After spending hours pouring over several statistical resources on metropolitan areas, I wanted to make the data more easily scannable. The data were displayed in various tables, maps, graphs and charts. Units were in dollars, percentages, per capita ratios, and some scoring systems. For some scoring systems, a higher number is better, and for others (usually ranks, not scores), lower is better.

In order to digest the plethora of resources, human readers must hold complex rules in their minds, while scanning thousands of data points. The rules might be stated "for air quality scores, higher is better", and "bigger climate scores are better", and "a lower cost of living index is better", etc. IMHO, this slow down the process of comparing different cities.

What I have set out to do with TownScores™ is make a unified scoring system. Because higher scores are always "better", the system is easily scannable. This involves some subjective hand-waving, and a rather naive but pragmatic version of data manipulation. Data expressions are subjective in that they contain assumptions about what is "better". While these assumptions will not hold true for all readers, at least they are revealed explicitly. A reader who disagrees with the assumptions would need to fall back on the old way — that of holding complex rules in memory.

http://www.blogger.com/blog-options-basic.g?blogID=24268505 Settings

The data manipulation involves inverting some data measures, such that higher numbers are "better". For example, a source might give two climate metrics, annual inches of snowfall and annual sunny days:

City Name    Snowfall (in.)    Sunny Days/Year
---------    --------------    ---------------
Seattle      10.4              152
Austin       0.5               228

Were I to graph these numbers, readers would need to look at the bar chart, and remember that "more sunny days are better", and "fewer inches of snow are better". Simple enough, until you combine 7 towns and six metrics, for 54 data points and six rules. The problem quickly becomes unwieldy for the rapid data consumer.

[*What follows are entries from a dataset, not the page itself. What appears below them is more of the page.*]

/-- PRUNE24 (R151). -/
def execPrune24 (n : Nat) (s : State) : Res := .next (s.prnTake n 1)
/-- ENCODE (R155). -/
def execEncodeTiles (n : Nat) (s : State) : Res := .next (s.prnTake n 2)
/-- DECODE (R156). -/
def execDecodeTiles (n : Nat) (s : State) : Res := .next (s.prnTake n 3)
/-- MERGE (R158). -/
def execMerge (n : Nat) (s : State) : Res := .next (s.prnTake n 4)
/-- SPLIT (R161). -/
def execSplit (n : Nat) (s : State) : Res := .next (s.prnTake n 5)
/-- COMBINE (R163). -/
def execCombine (n : Nat) (s : State) : Res := .next (s.prnTake n 6)

/-- PRN_CMD_COMPLETE (R171): the command in progress completes; with none, a head descriptor that no operation takes is
refused (R174). -/
def execPrnCmdComplete (n : Nat) (s0 : State) : Res :=
  .next <|
    match s0.prnCur n with
    | some c =>
      if !s0.pageOn cPRN n then s0
      else
        s0.devGated [(s0.ringAddr cPRN n c.idx + 3, 1, true)] fun s =>
          (s.ringComplete (rqPrn n) cPRN n c.idx 3 (c.status.getD 0) c.irq).setPrn n none
    | none =>
      if !s0.ringReady cPRN n then s0
      else
        s0.ringTake (rqPrn n) cPRN n fun s h b =>
          match b with
          | none => s.prnRefuse n h 0 0x0E false
          | some b =>
            let d := prnDescOf b
            if d.op = 0 ∨ 6 < d.op then s.prnRefuse n h d.op 0x01 d.irq else s0

end Sys2Proof.Machine
end

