-- ==== Sys2Proof/Safety.lean ====
section
/-! DEFINITION. What the statements speak of: states in which a command is performed, what a step leaves alone, canonical forms. -/
namespace Sys2Proof.Safety
open Sys2Proof.Machine

/-- A step completes: it answers a next state. -/
def Completes (s : State) : Prop := ∃ s', step s = .next s'

/-! ### Canonical forms -/

/-- HBM holds its cells in canonical form: rising addresses, no listed byte that reads as an unlisted one. -/
def HbmWf (s : State) : Prop := mwf (fun _ => (0 : BitVec 8)) s.hbm.mem = true

/-- The tile stores hold their cells in canonical form. -/
def TsWf (s : State) : Prop := mwf (fun _ => (0 : BitVec 8)) s.ts.mem = true

/-- The register file holds its entries in canonical form. -/
def RegsWf (s : State) : Prop := mwf keyReset s.regs = true

/-! ### Frames -/

/-- One byte of HBM, one byte of a tile store. -/
def hbmByte (s : State) (a : Nat) : BitVec 8 := mget 0 s.hbm.mem a
def tsByte (s : State) (t o : Nat) : BitVec 8 := mget 0 s.ts.mem (tsAddr t o)

/-- `u` is `s` but for the registers with the keys `ks` and messages sent at the end of the outbox. -/
structure OnlyRegs (ks : List Nat) (s u : State) : Prop where
  regs : ∀ k d, k ∉ ks → mget d u.regs k = mget d s.regs k
  out  : ∃ l, u.outbox = s.outbox ++ l
  rest : ({ u with regs := s.regs, outbox := s.outbox } : State) = s

/-- The two words of a 64-bit register. -/
def keys64 (cls inst off : Nat) : List Nat := [rk cls inst off, rk cls inst (off + 4)]

/-- What a message of Oplis that leaves counts: TX_MSG and GRANTS of the Oplis egress (R432, R456). -/
def msgKeys : List Nat := keys64 cOPL 0 OPL.TX_MSG ++ keys64 cARB 145 ARB.GRANTS

/-- As `OnlyRegs`, of a command that may set an interrupt cause: a Notify may leave, which TX_MSG counts, or may wait for the Acks
of writes made before it (R426). -/
def OnlyRegsN (ks : List Nat) (s u : State) : Prop := OnlyRegs (ks ++ msgKeys) { s with notes := u.notes } u

/-- `s` with the packet in which the twin's companion will have its answer: over the management channel it joins VC 0 of a mirror
sub-link (R277); the other masters' answers join nothing. -/
def answering (s : State) (m : Nat) : State := if m = 1 && s.mirUp then s.mgmtOut else s

/-- The last message sent answers a register write of master `m`. -/
def Acks (u : State) (m cls inst off st : Nat) : Prop := u.outbox.getLast? = some (.wack m (regAddr cls inst off) st)

/-- The interrupt causes `b` of a page are set and no cause is cleared. -/
def Raises (s u : State) (cls inst b : Nat) : Prop := u.rd cls inst hIRQ_STAT = s.rd cls inst hIRQ_STAT ||| u32 b

/-- A saturating 32-bit counter has risen by n. -/
def Counts (s u : State) (cls inst off n : Nat) : Prop :=
  (u.rd cls inst off).toNat = min 4294967295 ((s.rd cls inst off).toNat + n)

/-! ### The ways to a register (R14, R436, R439) -/

/-- A write of master `m` reaches the register interface: its path is up and pages are served. -/
def Reaches (s : State) (m cls inst off : Nat) : Prop :=
  s.pathOk m = true ∧ regAddrOk cls inst off 4 = true ∧ s.writeServed cls = true

/-- The owner's write of a register is performed: it reaches the interface, `m` owns the device and its lease has not passed, and
the page is not that of a disabled tile (R3, R14, R439, R442). -/
def OwnerReady (s : State) (m cls inst off : Nat) : Prop :=
  Reaches s m cls inst off ∧ s.own.mode = .owned ∧ s.own.owner = m ∧ s.clk.time ≤ s.own.deadline ∧
    s.disabledPage cls inst = false

/-- The device runs outside reset, so that events of the timebase and of its pins happen. -/
def Awake (s : State) : Prop := s.life.vaon = true ∧ s.life.inReset = false


/-! ### Owner writes: which rows are one master's write of one register -/

/-- Master, class, instance and offset of the rows that write one register as the owner and that nothing but the drop of R14 answers
otherwise (CLR_HIST, which records its refusal, and the rows of R523 apart). -/
def masterWrite (i : Instr) : Option (Nat × Nat × Nat × Nat) :=
  match i with
  | .clrCnt m cls inst => some (m, cls, inst, hCTRL)
  | .freezeWrite m cls inst _ => some (m, cls, inst, hFREEZE)
  | .gptTctrlWrite m n _ => if n < 16 then some (m, cTIM, 0, TIM.GPT_TCTRL + 16 * n) else none
  | .clrHs m => some (m, cTIM, 0, hCTRL)
  | .pop m => some (m, cERR, 0, ERR.POP)
  | .clrFirst m => some (m, cERR, 0, ERR.CLR_FIRST)
  | .clrLog m => some (m, cERR, 0, hCTRL)
  | .shdClr m n => some (m, cSHD, n, hCTRL)
  | .shdEnSet m n => some (m, cSHD, n, hCTRL)
  | .shedForceWrite m _ => some (m, cPWR, 0, hCTRL)
  | .renew m _ => some (m, cOWN, 0, OWN.RENEW)
  | .ownRelease m _ => some (m, cOWN, 0, OWN.RELEASE)
  | _ => none

/-- The rows of ownership (R440–R443). -/
def ownershipRow (i : Instr) : Bool :=
  match i with
  | .claim _ _ _ | .claimNonce _ _ | .electionClose | .renew _ _ | .leaseExpire | .ownRelease _ _ | .handoverTmoExpire => true
  | _ => false

/-- The owner state is lawful: OWNER.VALID stands exactly in OWNED, with a master as owner; claims stand entered exactly in
ELECTING, and only of masters (R440, R441, R443). -/
structure OwnInv (s : State) : Prop where
  valid  : s.own.valid = true ↔ s.own.mode = .owned
  owner  : s.own.mode = .owned → s.own.owner < 3
  claims : ∀ m c, mget none s.own.claims m = some c → m < 3
  some'  : s.own.mode = .electing ↔ s.own.claims ≠ []

/-- The registers that a dropped write of master `m` changes (R14, R439). -/
def dropKeys (m : Nat) : List Nat :=
  [rk cOWN 0 (OWN.DROP_CNT + 4 * m), rk cOWN 0 OWN.LAST_DROP_ADDR, rk cOWN 0 (OWN.LAST_DROP_ADDR + 4),
    rk cOWN 0 OWN.LAST_DROP_INFO, rk cOWN 0 hIRQ_STAT]

/-- What a register holds after a write of `v`, by its row of the page's table and the access codes of R12: RW bits take the value,
W1C bits that are written 1 clear, everything else stays (R13). -/
def written (cls off : Nat) (old v : W32) : W32 :=
  match regRow cls off with
  | some r =>
    match r.acc with
    | .rw => (old &&& ~~~ u32 r.mask) ||| (v &&& u32 r.mask)
    | .w1c => old &&& ~~~ (v &&& u32 r.mask)
    | _ => old
  | none => old

/-! ### Fatal errors, timers, domains -/

/-- The device has halted on a Fatal error of a page (R482, R486): the page's first queued record is Fatal with HALT and the cause,
TWIN_ALIVE_OUT is low, every link is down. -/
def HaltedBy (u : State) (cls inst cause : Nat) : Prop :=
  u.life.halted = true ∧ u.pins.twinAliveOut = false ∧
    (∃ r, u.errQ (pageId cls inst) = [r] ∧ r.sev = 3 ∧ r.halt = true ∧ r.cause = cause ∧ r.src = pageId cls inst) ∧
    (∀ p, p < 8 → u.rd cPORT p PORT.LINK_STAT = 0) ∧ u.rd cMIR 0 MIR.SUB0_STAT = 0 ∧ u.rd cMIR 0 MIR.SUB1_STAT = 0 ∧
    u.rd cOPL 0 OPL.LINK_STAT = 0

/-- Nothing of the companion waits at a controller, and no dispatcher has a scan or a command in progress, so that a change of
state lets no held access proceed. -/
def NoWaits (s : State) : Prop :=
  s.opl.waits = [] ∧ s.opl.lcw = [] ∧ s.opl.quiescing = false ∧ s.scanDue = [] ∧ s.ctxBusy = []

/-- Beside that, the exchange engines hold no command and no batch: a thaw finds nothing to go on with. -/
def NothingHeld (s : State) : Prop := NoWaits s ∧ s.xch = []
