/-- A sample enters the ageing history, which keeps the last 4,096; CLR_HIST empties it for the owner alone -/
def Obligations.AgeingSamplesEnterTheHistory : Prop :=
  (∀ (s : State) (inp : AgeInputs), Awake s → s.rdb cAGE 0 hCTRL 0 = true →
    s.age.last + max 1 (s.rdf cAGE 0 AGE.AGE_PERIOD 0 16) * 100000000 ≤ s.clk.time →
    ∃ u a, exec (.ageSample inp) s = .next u ∧ a.poh = s.poh ∧
      u.age.hist = (s.age.hist ++ [a]).drop ((s.age.hist ++ [a]).length - 4096) ∧ u.age.last = s.clk.time ∧ u.age.shown = true ∧
      u.hbm = s.hbm ∧ u.ts = s.ts ∧ u.ctxs = s.ctxs ∧ u.pending = s.pending) ∧
  (∀ (s : State) (m : Nat) (inp : AgeInputs), OwnerReady s m cAGE 0 hCTRL →
    ∃ u a, exec (.sampleNow m inp) s = .next u ∧ a.poh = s.poh ∧
      u.age.hist = (s.age.hist ++ [a]).drop ((s.age.hist ++ [a]).length - 4096) ∧ u.age.last = s.clk.time ∧
      Acks u m cAGE 0 hCTRL 0 ∧ u.hbm = s.hbm ∧ u.ts = s.ts ∧ u.ctxs = s.ctxs ∧ u.pending = s.pending) ∧
  (∀ (s : State) (m : Nat), OwnerReady s m cAGE 0 hCTRL →
    s.age.asked = false →
    exec (.clrHist m) s = .next (({ answering s m with age := { s.age with hist := [] } }).send (.wack m (regAddr cAGE 0 hCTRL) 0))) ∧
  (∀ (s : State) (m : Nat), m < 3 → Reaches s m cAGE 0 hCTRL → s.isOwner m = false → s.errQ (pageId cAGE 0) = [] →
    ∃ u r, exec (.clrHist m) s = .next u ∧ u.age = s.age ∧ u.errQ (pageId cAGE 0) = [r] ∧ r.sev = 2 ∧ r.cause = 0x01 ∧
      Counts s u cOWN 0 (OWN.DROP_CNT + 4 * m) 1)

/-- A compared sample leaves the queue, adds to the bins and to its layer's trip counter, and a layer trips at COUNT -/
def Obligations.ShadowCheckerCountsAndClears : Prop :=
  (∀ (s : State) (n : Nat) (q : ShdSample) (rest : List ShdSample), s.live = true → n < 2 → (s.shdOf n).queue = q :: rest →
    q.layer < 256 →
    ∃ u, exec (.shdSampleCompare n) s = .next u ∧ (u.shdOf n).queue = rest ∧
      u.rd64 cSHD n SHD.SAMPLES = (s.rd64 cSHD n SHD.SAMPLES + 1) % 2 ^ 64 ∧
      (∀ l b, l ≠ q.layer → b < 16 → mget 0 (u.shdOf n).hist (l * 16 + b) = mget 0 (s.shdOf n).hist (l * 16 + b)) ∧
      mget 0 (u.shdOf n).trips q.layer = mget 0 (s.shdOf n).trips q.layer +
        (((List.range 128).map fun c => errBin q.floor (q.d.getD c 0) (q.item.refCol c)).filter fun b => decide (q.bin ≤ b)).length ∧
      (∀ l, l ≠ q.layer → mget 0 (u.shdOf n).trips l = mget 0 (s.shdOf n).trips l) ∧
      (q.count ≤ mget 0 (u.shdOf n).trips q.layer → mget false (u.shdOf n).tripped q.layer = true) ∧
      (q.count ≤ mget 0 (u.shdOf n).trips q.layer → mget false (s.shdOf n).tripped q.layer = false →
        s.rdb cSHD n SHD.TRIP_LAYER 8 = false → u.rd cSHD n SHD.TRIP_LAYER = u32 (256 + q.layer) ∧ Raises s u cSHD n 1)) ∧
  (∀ (s : State) (m n : Nat), n < 2 → OwnerReady s m cSHD n hCTRL →
    ∃ u, exec (.shdClr m n) s = .next u ∧ u.shdOf n = { s.shdOf n with hist := [], trips := [], tripped := [] } ∧
      u.rd64 cSHD n SHD.SAMPLES = 0 ∧ u.rd cSHD n SHD.SKIP_CNT = 0 ∧ u.rd cSHD n SHD.TRIP_LAYER = 0 ∧
      (∀ j, j ≠ n → u.shdOf j = s.shdOf j) ∧ Acks u m cSHD n hCTRL 0) ∧
  (∀ (s : State) (m n : Nat), n < 2 → OwnerReady s m cSHD n hCTRL → s.rdb cSHD n hCTRL 0 = false →
    ∃ u, exec (.shdEnSet m n) s = .next u ∧ u.rdb cSHD n hCTRL 0 = true ∧ u.shdOf n = { s.shdOf n with issued := [] } ∧
      (∀ j, j ≠ n → u.shdOf j = s.shdOf j) ∧ Acks u m cSHD n hCTRL 0 ∧ OnlyRegs [rk cSHD n hCTRL] { answering s m with shd := u.shd } u)

/-- A master's write changes the register as its access code says; another master's is dropped, a bad address is answered 1 -/
def Obligations.RegisterWriteFollowsItsAccessCode : Prop :=
  (∀ (s : State) (m cls inst off : Nat) (v : BitVec 64), cls ∈ plainPages → off ∉ headerActs → OwnerReady s m cls inst off →
    ∃ u, exec (.registerWrite m (regAddr cls inst off) 4 v) s = .next u ∧
      u.rd cls inst off = written cls off (s.rd cls inst off) (u32 v.toNat) ∧ Acks u m cls inst off 0 ∧
      OnlyRegs [rk cls inst off] (answering s m) u) ∧
  (∀ (s : State) (m cls inst off : Nat) (v : BitVec 64), cls ∈ plainPages → off ∉ headerActs → off + 4 ∉ headerActs →
    OwnerReady s m cls inst off → off % 8 = 0 →
    ∃ u, exec (.registerWrite m (regAddr cls inst off) 8 v) s = .next u ∧
      u.rd cls inst off = written cls off (s.rd cls inst off) (u32 v.toNat) ∧
      u.rd cls inst (off + 4) = written cls (off + 4) (s.rd cls inst (off + 4)) (u32 (v.toNat / 4294967296)) ∧
      Acks u m cls inst off 0 ∧ OnlyRegs [rk cls inst off, rk cls inst (off + 4)] (answering s m) u) ∧
  (∀ (s : State) (m cls inst off : Nat) (v : BitVec 64), (off = hIRQ_STAT ∨ off = hIRQ_EN) → OwnerReady s m cls inst off →
    ∃ u, exec (.registerWrite m (regAddr cls inst off) 4 v) s = .next u ∧
      u.rd cls inst off = written cls off (s.rd cls inst off) (u32 v.toNat) ∧ Acks u m cls inst off 0 ∧
      OnlyRegsN [rk cls inst off] (answering s m) u) ∧
  (∀ (s : State) (m cls inst off : Nat) (v : BitVec 64), m < 3 → Reaches s m cls inst off → s.isOwner m = false → OwnerCurrent s →
    s.lockHit cls inst (off, u32 v.toNat) = false → ¬ (cls = cOWN ∧ (off = OWN.CLAIM ∨ off = OWN.CLAIM_NONCE)) →
    ¬ (cls = cAGE ∧ off = hCTRL) →
    ∃ u, exec (.registerWrite m (regAddr cls inst off) 4 v) s = .next u ∧ Counts s u cOWN 0 (OWN.DROP_CNT + 4 * m) 1 ∧
      u.rd64 cOWN 0 OWN.LAST_DROP_ADDR = regAddr cls inst off ∧ Raises s u cOWN 0 8 ∧
      Acks u m cls inst off (if m = 2 then 0 else 3) ∧
      OnlyRegsN (dropKeys m) (answering s m) u) ∧
  (∀ (s : State) (m addr width : Nat) (v : BitVec 64), m < 3 → s.pathOk m = true → accessOk addr width = false →
    ∃ u, exec (.registerWrite m addr width v) s = .next u ∧ OutMsg.wack m addr 1 ∈ u.outbox ∧ u.hbm = s.hbm ∧ u.ts = s.ts ∧
      u.own = s.own ∧ u.ctxs = s.ctxs ∧ u.pwr = s.pwr ∧ RegsBut [cOPL, cSYS, cERR] s u)

/-- A _LO read latches its _HI word for that master alone; a _HI read returns it; an 8-byte read leaves the shadows -/
def Obligations.ReadsLatchTheHighWord : Prop :=
  (∀ (s : State) (m cls inst off : Nat), ReadReady s m cls inst off → isLo cls off = true →
    ∃ u, exec (.loReadLatch m (regAddr cls inst off)) s = .next u ∧
      u.outbox = s.outbox ++ [.rdata m (regAddr cls inst off) 4 (u64 (s.peek m cls inst off).toNat)] ∧
      (∀ k, mget none u.shadows k = if k = shadowKey m cls inst off then some (s.peek m cls inst (off + 4)) else mget none s.shadows k) ∧
      ({ u with shadows := s.shadows, outbox := s.outbox } : State) = answering s m) ∧
  (∀ (s : State) (m cls inst off : Nat), ReadReady s m cls inst off → isLo cls off = false → 4 ≤ off → isLo cls (off - 4) = true →
    ∃ u, exec (.loReadLatch m (regAddr cls inst off)) s = .next u ∧
      u.outbox = s.outbox ++ [.rdata m (regAddr cls inst off) 4
        (u64 ((mget none s.shadows (shadowKey m cls inst (off - 4))).getD (s.peek m cls inst off)).toNat)] ∧
      ({ u with outbox := s.outbox } : State) = answering s m) ∧
  (∀ (s : State) (m cls inst off : Nat), ReadReady s m cls inst off → isLo cls off = false → (4 ≤ off → isLo cls (off - 4) = false) →
    ∃ u, exec (.loReadLatch m (regAddr cls inst off)) s = .next u ∧
      u.outbox = s.outbox ++ [.rdata m (regAddr cls inst off) 4 (u64 (s.peek m cls inst off).toNat)] ∧
      ((∃ r, regRow cls off = some r ∧ r.acc = .rc) → s.isOwner m = true → s.disabledPage cls inst = false → u.rd cls inst off = 0) ∧
      (s.isOwner m = false → u.rd cls inst off = s.rd cls inst off) ∧ OnlyRegs [rk cls inst off] (answering s m) u) ∧
  (∀ (s : State) (cls inst off : Nat), ReadReady s 1 cls inst off → off % 8 = 0 →
    ∃ u, exec (.mgmtAccess (regAddr cls inst off) 8 none) s = .next u ∧
      u.outbox = s.outbox ++ [.rdata 1 (regAddr cls inst off) 8
        (u64 ((s.peek 1 cls inst off).toNat + (s.peek 1 cls inst (off + 4)).toNat * 4294967296))] ∧ u.shadows = s.shadows ∧
      OnlyRegs [rk cls inst off, rk cls inst (off + 4)] (answering s 1) u)
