-- ==== Sys2Proof/Laws/State.lean ====
section
/-! SUPPORT. What each elementary update of the state leaves alone, one lemma a field, and what a register reads after a
write. -/
namespace Sys2Proof.Machine

/-! ### wr -/

@[simp] theorem State.wr_pending (s : State) (c i o : Nat) (v : W32) : (s.wr c i o v).pending = s.pending := rfl
@[simp] theorem State.wr_outbox (s : State) (c i o : Nat) (v : W32) : (s.wr c i o v).outbox = s.outbox := rfl
@[simp] theorem State.wr_fresh (s : State) (c i o : Nat) (v : W32) : (s.wr c i o v).fresh = s.fresh := rfl
@[simp] theorem State.wr_shadows (s : State) (c i o : Nat) (v : W32) : (s.wr c i o v).shadows = s.shadows := rfl
@[simp] theorem State.wr_life (s : State) (c i o : Nat) (v : W32) : (s.wr c i o v).life = s.life := rfl
@[simp] theorem State.wr_pins (s : State) (c i o : Nat) (v : W32) : (s.wr c i o v).pins = s.pins := rfl
@[simp] theorem State.wr_clk (s : State) (c i o : Nat) (v : W32) : (s.wr c i o v).clk = s.clk := rfl
@[simp] theorem State.wr_fuses (s : State) (c i o : Nat) (v : W32) : (s.wr c i o v).fuses = s.fuses := rfl
@[simp] theorem State.wr_err (s : State) (c i o : Nat) (v : W32) : (s.wr c i o v).err = s.err := rfl
@[simp] theorem State.wr_own (s : State) (c i o : Nat) (v : W32) : (s.wr c i o v).own = s.own := rfl
@[simp] theorem State.wr_pwr (s : State) (c i o : Nat) (v : W32) : (s.wr c i o v).pwr = s.pwr := rfl
@[simp] theorem State.wr_sec (s : State) (c i o : Nat) (v : W32) : (s.wr c i o v).sec = s.sec := rfl
@[simp] theorem State.wr_age (s : State) (c i o : Nat) (v : W32) : (s.wr c i o v).age = s.age := rfl
@[simp] theorem State.wr_tiles (s : State) (c i o : Nat) (v : W32) : (s.wr c i o v).tiles = s.tiles := rfl
@[simp] theorem State.wr_ts (s : State) (c i o : Nat) (v : W32) : (s.wr c i o v).ts = s.ts := rfl
@[simp] theorem State.wr_shd (s : State) (c i o : Nat) (v : W32) : (s.wr c i o v).shd = s.shd := rfl
@[simp] theorem State.wr_vec (s : State) (c i o : Nat) (v : W32) : (s.wr c i o v).vec = s.vec := rfl
@[simp] theorem State.wr_ctxs (s : State) (c i o : Nat) (v : W32) : (s.wr c i o v).ctxs = s.ctxs := rfl
@[simp] theorem State.wr_keySeed (s : State) (c i o : Nat) (v : W32) : (s.wr c i o v).keySeed = s.keySeed := rfl
@[simp] theorem State.wr_keyNext (s : State) (c i o : Nat) (v : W32) : (s.wr c i o v).keyNext = s.keyNext := rfl
@[simp] theorem State.wr_scanDue (s : State) (c i o : Nat) (v : W32) : (s.wr c i o v).scanDue = s.scanDue := rfl
@[simp] theorem State.wr_opt (s : State) (c i o : Nat) (v : W32) : (s.wr c i o v).opt = s.opt := rfl
@[simp] theorem State.wr_prn (s : State) (c i o : Nat) (v : W32) : (s.wr c i o v).prn = s.prn := rfl
@[simp] theorem State.wr_walks (s : State) (c i o : Nat) (v : W32) : (s.wr c i o v).walks = s.walks := rfl
@[simp] theorem State.wr_xch (s : State) (c i o : Nat) (v : W32) : (s.wr c i o v).xch = s.xch := rfl
@[simp] theorem State.wr_links (s : State) (c i o : Nat) (v : W32) : (s.wr c i o v).links = s.links := rfl
@[simp] theorem State.wr_red (s : State) (c i o : Nat) (v : W32) : (s.wr c i o v).red = s.red := rfl
@[simp] theorem State.wr_doubt (s : State) (c i o : Nat) (v : W32) : (s.wr c i o v).doubt = s.doubt := rfl
@[simp] theorem State.wr_hbm (s : State) (c i o : Nat) (v : W32) : (s.wr c i o v).hbm = s.hbm := rfl
@[simp] theorem State.wr_opl (s : State) (c i o : Nat) (v : W32) : (s.wr c i o v).opl = s.opl := rfl
@[simp] theorem State.wr_notes (s : State) (c i o : Nat) (v : W32) : (s.wr c i o v).notes = s.notes := rfl
@[simp] theorem State.wr_firn (s : State) (c i o : Nat) (v : W32) : (s.wr c i o v).firn = s.firn := rfl

/-! ### send -/

@[simp] theorem State.send_pending (s : State) (m : OutMsg) : (s.send m).pending = s.pending := rfl
@[simp] theorem State.send_fresh (s : State) (m : OutMsg) : (s.send m).fresh = s.fresh := rfl
@[simp] theorem State.send_regs (s : State) (m : OutMsg) : (s.send m).regs = s.regs := rfl
@[simp] theorem State.send_shadows (s : State) (m : OutMsg) : (s.send m).shadows = s.shadows := rfl
@[simp] theorem State.send_life (s : State) (m : OutMsg) : (s.send m).life = s.life := rfl
@[simp] theorem State.send_pins (s : State) (m : OutMsg) : (s.send m).pins = s.pins := rfl
@[simp] theorem State.send_clk (s : State) (m : OutMsg) : (s.send m).clk = s.clk := rfl
@[simp] theorem State.send_fuses (s : State) (m : OutMsg) : (s.send m).fuses = s.fuses := rfl
@[simp] theorem State.send_err (s : State) (m : OutMsg) : (s.send m).err = s.err := rfl
@[simp] theorem State.send_own (s : State) (m : OutMsg) : (s.send m).own = s.own := rfl
@[simp] theorem State.send_pwr (s : State) (m : OutMsg) : (s.send m).pwr = s.pwr := rfl
@[simp] theorem State.send_sec (s : State) (m : OutMsg) : (s.send m).sec = s.sec := rfl
@[simp] theorem State.send_age (s : State) (m : OutMsg) : (s.send m).age = s.age := rfl
@[simp] theorem State.send_tiles (s : State) (m : OutMsg) : (s.send m).tiles = s.tiles := rfl
@[simp] theorem State.send_ts (s : State) (m : OutMsg) : (s.send m).ts = s.ts := rfl
@[simp] theorem State.send_shd (s : State) (m : OutMsg) : (s.send m).shd = s.shd := rfl
@[simp] theorem State.send_vec (s : State) (m : OutMsg) : (s.send m).vec = s.vec := rfl
@[simp] theorem State.send_ctxs (s : State) (m : OutMsg) : (s.send m).ctxs = s.ctxs := rfl
@[simp] theorem State.send_keySeed (s : State) (m : OutMsg) : (s.send m).keySeed = s.keySeed := rfl
@[simp] theorem State.send_keyNext (s : State) (m : OutMsg) : (s.send m).keyNext = s.keyNext := rfl
@[simp] theorem State.send_scanDue (s : State) (m : OutMsg) : (s.send m).scanDue = s.scanDue := rfl
@[simp] theorem State.send_opt (s : State) (m : OutMsg) : (s.send m).opt = s.opt := rfl
@[simp] theorem State.send_prn (s : State) (m : OutMsg) : (s.send m).prn = s.prn := rfl
@[simp] theorem State.send_walks (s : State) (m : OutMsg) : (s.send m).walks = s.walks := rfl
@[simp] theorem State.send_xch (s : State) (m : OutMsg) : (s.send m).xch = s.xch := rfl
@[simp] theorem State.send_links (s : State) (m : OutMsg) : (s.send m).links = s.links := rfl
@[simp] theorem State.send_red (s : State) (m : OutMsg) : (s.send m).red = s.red := rfl
@[simp] theorem State.send_doubt (s : State) (m : OutMsg) : (s.send m).doubt = s.doubt := rfl
@[simp] theorem State.send_hbm (s : State) (m : OutMsg) : (s.send m).hbm = s.hbm := rfl
@[simp] theorem State.send_opl (s : State) (m : OutMsg) : (s.send m).opl = s.opl := rfl
@[simp] theorem State.send_notes (s : State) (m : OutMsg) : (s.send m).notes = s.notes := rfl
@[simp] theorem State.send_firn (s : State) (m : OutMsg) : (s.send m).firn = s.firn := rfl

Here's my workaround, applied to our two example metrics. To add these to a data view, I make my assumptions, adjust units if necessary, and then invert data expression while leaving the other alone.

Assumptions

  1. Sunny days are better than cloudy days
  2. Snow-free weather is better than snowy weather

Clearly, these assumptions are debatable. However, making them allows me to re-scale the data view as follows.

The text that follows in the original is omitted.